Rika menyebutkan, skrining pendengaran idealnya dilakukan pada 1-2 hari setelah lahir dengan alat otoaccoustic emission (OAE), yakni berupa alat pemeriksaan dengan ujung pemeriksaan ditempelkan ke liang telinga bayi.

 

Ia menambahkan, melalui proses ini nantinya diketahui secara dini apakah terdapat gangguan pada organ telinga bagian dalam atau tidak. Jika hasilnya positif dikatakan refer, sehingga dapat dilanjutkan lagi untuk pemeriksaan di bulan ketiga. Kemudian, bila masih terdapat kelainan maka akan direncanakan untuk habilitasi pendengaran sebelum bayi berusia 6 bulan bulan pertama.

 

“Hal ini penting dilakukan karena dengan penanganan segera terbukti anak dapat berkomunikasi lebih baik dengan sekitarnya, tidak terdapat kesulitan di sekolah, dan dapat bermain bersama anak-anak lain tanpa kendala,” tegasnya.

 

Selain itu, Rizka juga menuturkan beberapa penyebab lain gangguan pendengaran yang sering dialami oleh orang dewasa dan juga anak-anak, yaitu akibat sumbatan serumen atau kotoran telinga. Pada kondisi tersebut gangguan pendengaran terjadi secara konduktif yaitu terdapat hambatan pengahantaran bunyi dari liang telinga ke telinga bagian tengah.

 

“Kondisi lainnya yang sering terjadi karena ada kebiasaan mengorek telinga yang dapat menyebabkan bengkak pada liang telinga sehingga telinga juga tersumbat dan dapat terasa nyeri juga bisa keluar cairan sehingga pendengaran juga terganggu,” tuturnya.

 

Langkah Pencegahan

Untuk menghindari hal itu, Rikza mengimbau agar tidak mengorek-ngorek telinga.

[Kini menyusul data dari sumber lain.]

/-- R96: with TDI wired to TDO, the bytes of a session come back unchanged and in order. -/
def Obligations.LoopBackReturnsTheBytes : Prop :=
  ∀ (bs : List Byte) (r : Nat) (s t : State), s.Undisturbed → s.Inv → s.dstate = .inShift r true → bs.length ≤ r →
    feed (bs.map .byte) s = .next t → loopBack s.tdi (newOps s t) = true →
    packBytes (tdoReads (newOps s t)) = bs ∧
    (s.reply.length + bs.length ≤ Config.mtu → t.reply = s.reply ++ bs)

/-! ## Runs -/

/-- R154, R114: there is no terminal state: from every state a run can be ended, with an `EOP` step that comes after no
more than the pending events, a packet read and a packet's bytes, and the machine goes on from there. That a read is a
step is the model's choice, log entry 7. -/
def Obligations.EveryRunReachesAnEnd : Prop :=
  ∀ s : State, ∃ (k : Nat) (t u : State),
    k ≤ s.input.length + 1 + Config.rxmax ∧ FiniteRun k s t ∧ step t = .next u

/-- R154, R120: a run that is clean at its end has delivered or still queues every byte captured, in order; one that is
complete as well has delivered them all. The bytes captured are read off the trace the model keeps, log entry 12. -/
def Obligations.CompleteRunDeliversEverything : Prop :=
  ∀ (k : Nat) (s t : State), s.Inv → s.ReplyLaw →
    (CleanRun k s t → replyStream t.trace ++ t.reply = packBytes (tdoReads t.trace)) ∧
    (CompleteRun k s t → replyStream t.trace = packBytes (tdoReads t.trace) ∧
      (tdoReads t.trace).length = 8 * (replyStream t.trace).length ∧ t.dstate = .idle)
end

Selain itu, penting pula agar rutin memeriksakan telinga ke dokter setiap 6 bulan sekali untuk dibersihkan.

 

Menurutnya, gangguan pendengaran juga dapat terjadi pada orang yang sering mendengarkan musik menggunakan earphone dan pekerja yang sering terpapar dengan suara bising. “Karena akan mengganggu organ dalam dan saraf pendengaran, yaitu terjadi ketulian akibat bising karena terpapar bunyi yang keras,” katanya.

 

Penurunan pendengaran juga dapat terjadi pada lanjut usia. Hal ini terjadi karena adanya penurunan fungsi saraf pendengaran. Kondisi ini biasa disebut dengan Presbikusis. Jika kondisinya sudah sangat mengganggu, bisa menggunakan alat bantu dengar.

 

“Tentunya harus dilakukan pemeriksaan dulu oleh dokter dan pemeriksaan pendengaran sehingga alat bantu dengar yang digunakan nantinya terasa nyaman karena disesuaikan dengan kebutuhan masing-masing pasien,” tandasnya.